While Mrs. Ramsay’s reliance on intuition contrasts with her husband’s aloofness and self-interest, she shares with him a dread of mortality. Mrs. Ramsay’s mind seizes “the fact that there is no reason, order, justice.” It is only in her “wedge-shaped core of darkness” that she escapes “being and doing” enough to be herself. She realizes that happiness is, without exception, fleeting and ephemeral. Refrains of “children never forget” and “the greenhouse would cost fifty pounds” and other expressions of domestic anxiety break into her peace and solitude and advance the notion that life is transactional. However, it is exactly this awareness of death and worry that make her moments of wholeness so precious to her. Her sense of the inevitability of suffering and death lead her to search for such moments of bliss.

According to Mr. Ramsay’s conception of human thought, Mrs. Ramsay may not be as far along in the alphabet as he, but she has surpassed her husband in one important respect. Unlike Mr. Ramsay, she is able to move beyond the “treacheries” of the world by accepting them. Mr. Ramsay, on the other hand, becomes so mired in the thought of his own mortality that he is rendered helpless and dependent upon his wife.

Lily’s complicated reaction to Mrs. Ramsay in this section advances the novel’s discussion of gender by introducing a character who lives outside accepted gender conventions. As a single woman who, much to Mrs. Ramsay’s chagrin, shows little interest in marrying, Lily represents a new and evolving social order and raises the suspicions of several characters. Mrs. Ramsay suggests that she cannot know life completely until she has married, while Charles Tansley insists that women were not made to be painters or writers. Lily’s refusal to bow to these notions, however, testifies to her commitment to living as an independent woman and an artist. Indeed, by rejecting these once universally held beliefs, Lily creates a parallel between her life and her art. On canvas, she does not mean to make an assertion of objective truth; instead, she hopes to capture and preserve a moment that appears real to her. Her determination to live her life according to her own principles demands as great a struggle and commitment as her painting.

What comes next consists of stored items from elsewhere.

-- ==== Sys2Proof/Machine/Operands.lean ====
section
/-! DEFINITION. The operand forms that are more than a field of the word: quirk-selected registers (10_state.md R31), index
addresses, key numbers, font addresses, the decimal digits and the sprite row. -/

namespace Sys2Proof.Machine

/-- The value `8xy6` and `8xyE` shift: Vy under `legacy`, Vx under `in_place` (R129, R131). -/
def State.shiftSource (s : State) (x y : Reg) : Byte :=
  match s.cfg.shiftMode with
  | .legacy => s.readV y
  | .inPlace => s.readV x

/-- The base of `Bnnn`: V0 or Vx by `jmp_offset_mode` (R104). -/
def State.jumpBase (s : State) (x : Reg) : Byte :=
  match s.cfg.jmpOffsetMode with
  | .v0 => s.readV 0
  | .vx => s.readV x

/-- The byte `Cxnn` masks: RAND or 0 by `random_mode` (R141). -/
def State.randomByte (s : State) : Byte :=
  match s.cfg.randomMode with
  | .random => s.rand
  | .zero => 0

/-- `I + k`, exact; the access reduces it modulo 4096 (R52, R56). -/
def State.indexAddr (s : State) (k : Nat) : Nat := s.i.toNat + k

/-- I after a block store or load of V0 to Vx: `(I + x + 1) mod 65536` under `increment`, else I (R202, R203). -/
def State.indexAfterBlock (s : State) (x : Reg) : Word :=
  match s.cfg.storeLoadMode with
  | .increment => s.i + BitVec.ofNat 16 (x.val + 1)
  | .unchanged => s.i

/-- The key selected by Vx: its low four bits (R180). -/
def State.keyNumber (s : State) (x : Reg) : Nat := (s.readV x).toNat % 16

/-- `K[k]` (R29). -/
def State.keyDown (s : State) (k : Nat) : Bool := s.keys.getLsbD k

/-- The least `k` at or above `from` among `n` key numbers with `K[k]` = 1 (R183). -/
def leastKeyFrom (keys : BitVec 16) (start : Nat) : Nat → Option Nat
  | 0 => none
  | n + 1 => if keys.getLsbD start then some start else leastKeyFrom keys (start + 1) n

/-- The least pressed key, if any (R183). -/
def State.leastKey (s : State) : Option Nat := leastKeyFrom s.keys 0 16

/-- The address of the glyph of `b`: `b * 5`, not reduced to a nibble (R143). -/
def glyphAddr (b : Byte) : Word := BitVec.ofNat 16 (b.toNat * 5)

/-- Hundreds, tens and ones of `b` (R201). -/
def decimalDigits (b : Byte) : List Byte :=
  [BitVec.ofNat 8 (b.toNat / 100), BitVec.ofNat 8 (b.toNat / 10 % 10), BitVec.ofNat 8 (b.toNat % 10)]

/-- V0 to Vx, V0 first (R202). -/
def State.blockOfRegs (s : State) (x : Reg) : List Byte := s.v.toList.take (x.val + 1)

/-- The registers after loading V0 to Vx from `MEM[I..]` (R203). -/
def State.regsFromBlock (s : State) (x : Reg) : Vector Byte 16 :=
  Vector.ofFn fun r : Fin 16 => if r ≤ x then s.memRead (s.indexAddr r.val) else s.readV r

/-- V0 to Vx loaded from `MEM[I..]`; memory and I are only read (R203). -/
def State.loadBlock (s : State) (x : Reg) : State := { s with v := s.regsFromBlock x }

/-- A sprite byte as a framebuffer row, its bit 7 at column `px`; columns above 63 are clipped (R160, R162). -/
def spriteRow (px : Nat) (b : Byte) : BitVec 64 := b.reverse.setWidth 64 <<< px

end Sys2Proof.Machine
end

Woolf’s pairing of Lily with Mrs. Ramsay highlights her interest in the relationships among women outside the realm of prescribed gender roles. Mrs. Ramsay takes on the conventional roles of wife and mother and accepts the suffering and anxiety they bring. At the same time, she remains aware of her power: “Was she not forgetting how strongly she influenced people?” Lily rejects gender conventions, but she remains plagued by artistic self-doubt and feels that others’ notice of her work somehow takes the work away from her. Woolf uses the relationship between these women to show the detrimental effect of male society on female artistic vision, and to illustrate the potential intimacy and complexity of such relationships.